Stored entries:
____________________
/-- DataReadyGate: a `SAMPLE` that changes the output. -/
theorem witness_sample_emits :
    ∃ t, exec (.sample 0x08 exampleBurst) (configuredAs .normal8Bit .rawScaled) = .next t ∧
      t.emitted ≠ (configuredAs .normal8Bit .rawScaled).emitted := ⟨_, rfl, by decide⟩

/-- ErrorConditionsAndCauses, OneErrorInOrder: from clear flags, a word for each of the three errors. -/
theorem witness_each_error :
    (∃ t, acceptWord 0x3000000000000000 State.reset = .next t ∧ t.errIllegal = true ∧ noError t = false) ∧
    (∃ t, acceptWord 0x2000000000000000 State.reset = .next t ∧ t.errNocfg = true ∧ noError t = false) ∧
    (∃ t, acceptWord 0x1000000000000000 (configuredAs .normal8Bit .rawScaled) = .next t ∧ t.errRecfg = true ∧
      noError t = false) := ⟨⟨_, rfl, rfl, rfl⟩, ⟨_, rfl, rfl, rfl⟩, ⟨_, rfl, rfl, rfl⟩⟩

/-- RaisingSetsOneFlagOnly: two flags that differ. -/
theorem witness_two_flags : ErrorFlag.recfg ≠ ErrorFlag.illegal := by decide

/-- ErrorFlagsAreStickyAndStopNothing, ResetLoadsEveryField: a set flag and a word accepted with it set. -/
theorem witness_set_flag :
    ∃ t, acceptWord 0x1000000000000003 (raiseError .nocfg State.reset) = .next t ∧
      errorFlag (raiseError .nocfg State.reset) .nocfg = true := ⟨_, rfl, rfl⟩

/-- ResetLoadsEveryField: an unconfigured state that is not the one right after reset, and words accepted there, one that is
no `CFG` and one that is. -/
theorem witness_unconfigured_after_an_error :
    (raiseError .nocfg State.reset).cfgValid = false ∧ (∀ s, resetFields s ≠ raiseError .nocfg State.reset) ∧
    (∃ t, acceptWord 0x2008300020001000 (raiseError .nocfg State.reset) = .next t) ∧
    (∀ m p, decode 0x2008300020001000 ≠ .ok (.cfg m p)) ∧
    (∃ t, acceptWord 0x1000000000000003 (raiseError .nocfg State.reset) = .next t ∧ t.cfgValid = true) :=
  ⟨rfl, fun _ h => Bool.noConfusion (congrArg State.errNocfg h), ⟨_, rfl⟩, by intro m p; cases m <;> cases p <;> decide,
    ⟨_, rfl, rfl⟩⟩

/-- OutputDependsOnWordAndConfigurationOnly: two machines that differ in flags and past, equally configured. -/
theorem witness_two_machines :
    ∃ s s' t t' : State, s ≠ s' ∧ acceptWord 0x2008300020001000 s = .next t ∧ acceptWord 0x2008300020001000 s' = .next t' ∧
      s'.cfgValid = s.cfgValid ∧ s'.mode = s.mode ∧ s'.profile = s.profile :=
  ⟨configuredAs .highRes12Bit .rawScaled, raiseError .recfg (emit [0xA0] (configuredAs .highRes12Bit .rawScaled)), _, _,
    by decide, rfl, rfl, rfl, rfl, rfl⟩

/-- CommandFrames: each command answers a next state. -/
theorem witness_commands_complete :
    (∃ t, exec .nop State.reset = .next t) ∧ (∃ t, exec (.cfg .normal8Bit .rawScaled) State.reset = .next t) ∧
    (∃ t, exec (.sample 0x08 exampleBurst) State.reset = .next t) := ⟨⟨_, rfl⟩, ⟨_, rfl⟩, ⟨_, rfl⟩⟩

/-- The statements on the step: a next event of each kind, a legal and an illegal word among them. -/
theorem witness_step_events :
    (hostWill [.command 0x1000000000000003] State.reset).hostInput = .command 0x1000000000000003 :: [] ∧
    (hostWill [.command 0x1000000000000003] State.reset).resetLine = false ∧
    decode 0x1000000000000003 = .ok (.cfg .highRes12Bit .physicalUnit) ∧ wordLegal 0x3000000000000000 = false ∧
    (driveReset true (hostWill [.command 0x0] State.reset)).resetLine = true ∧
    (hostWill [.assertReset] State.reset).hostInput = .assertReset :: [] ∧
    (hostWill [.releaseReset] State.reset).hostInput = .releaseReset :: [] ∧
    (hostWill [.readStatus] State.reset).hostInput = .readStatus :: [] ∧ State.reset.hostInput = [] := by decide

/-- EveryStepKeepsTheInvariant: a configured state with a packet out meets the invariant, and it steps. -/
theorem witness_invariant :
    Inv (hostWill [.command 0x2008300020001000]
      (emit [0xA0, 0xFC, 0xFF, 0x04, 0x00, 0x00, 0xF8, 0xC0] (configuredAs .normal8Bit .rawScaled))) ∧
    ∃ t, step (hostWill [.command 0x2008300020001000]
      (emit [0xA0, 0xFC, 0xFF, 0x04, 0x00, 0x00, 0xF8, 0xC0] (configuredAs .normal8Bit .rawScaled))) = .next t := by
  refine ⟨⟨by decide, by decide, ?_⟩, _, rfl⟩
  intro pk hpk
  obtain rfl : pk = [0xA0, 0xFC, 0xFF, 0x04, 0x00, 0x00, 0xF8, 0xC0] := by simpa [hostWill, configuredAs, emit, configure, State.reset] using hpk
  exact ⟨rfl, rfl, .inl rfl⟩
____________________
AIM OF THE EXERCISE >>
Give the count of lines in the data that contain the word "hostInput", and write nothing besides it.

EXERCISE SOLUTION >>
4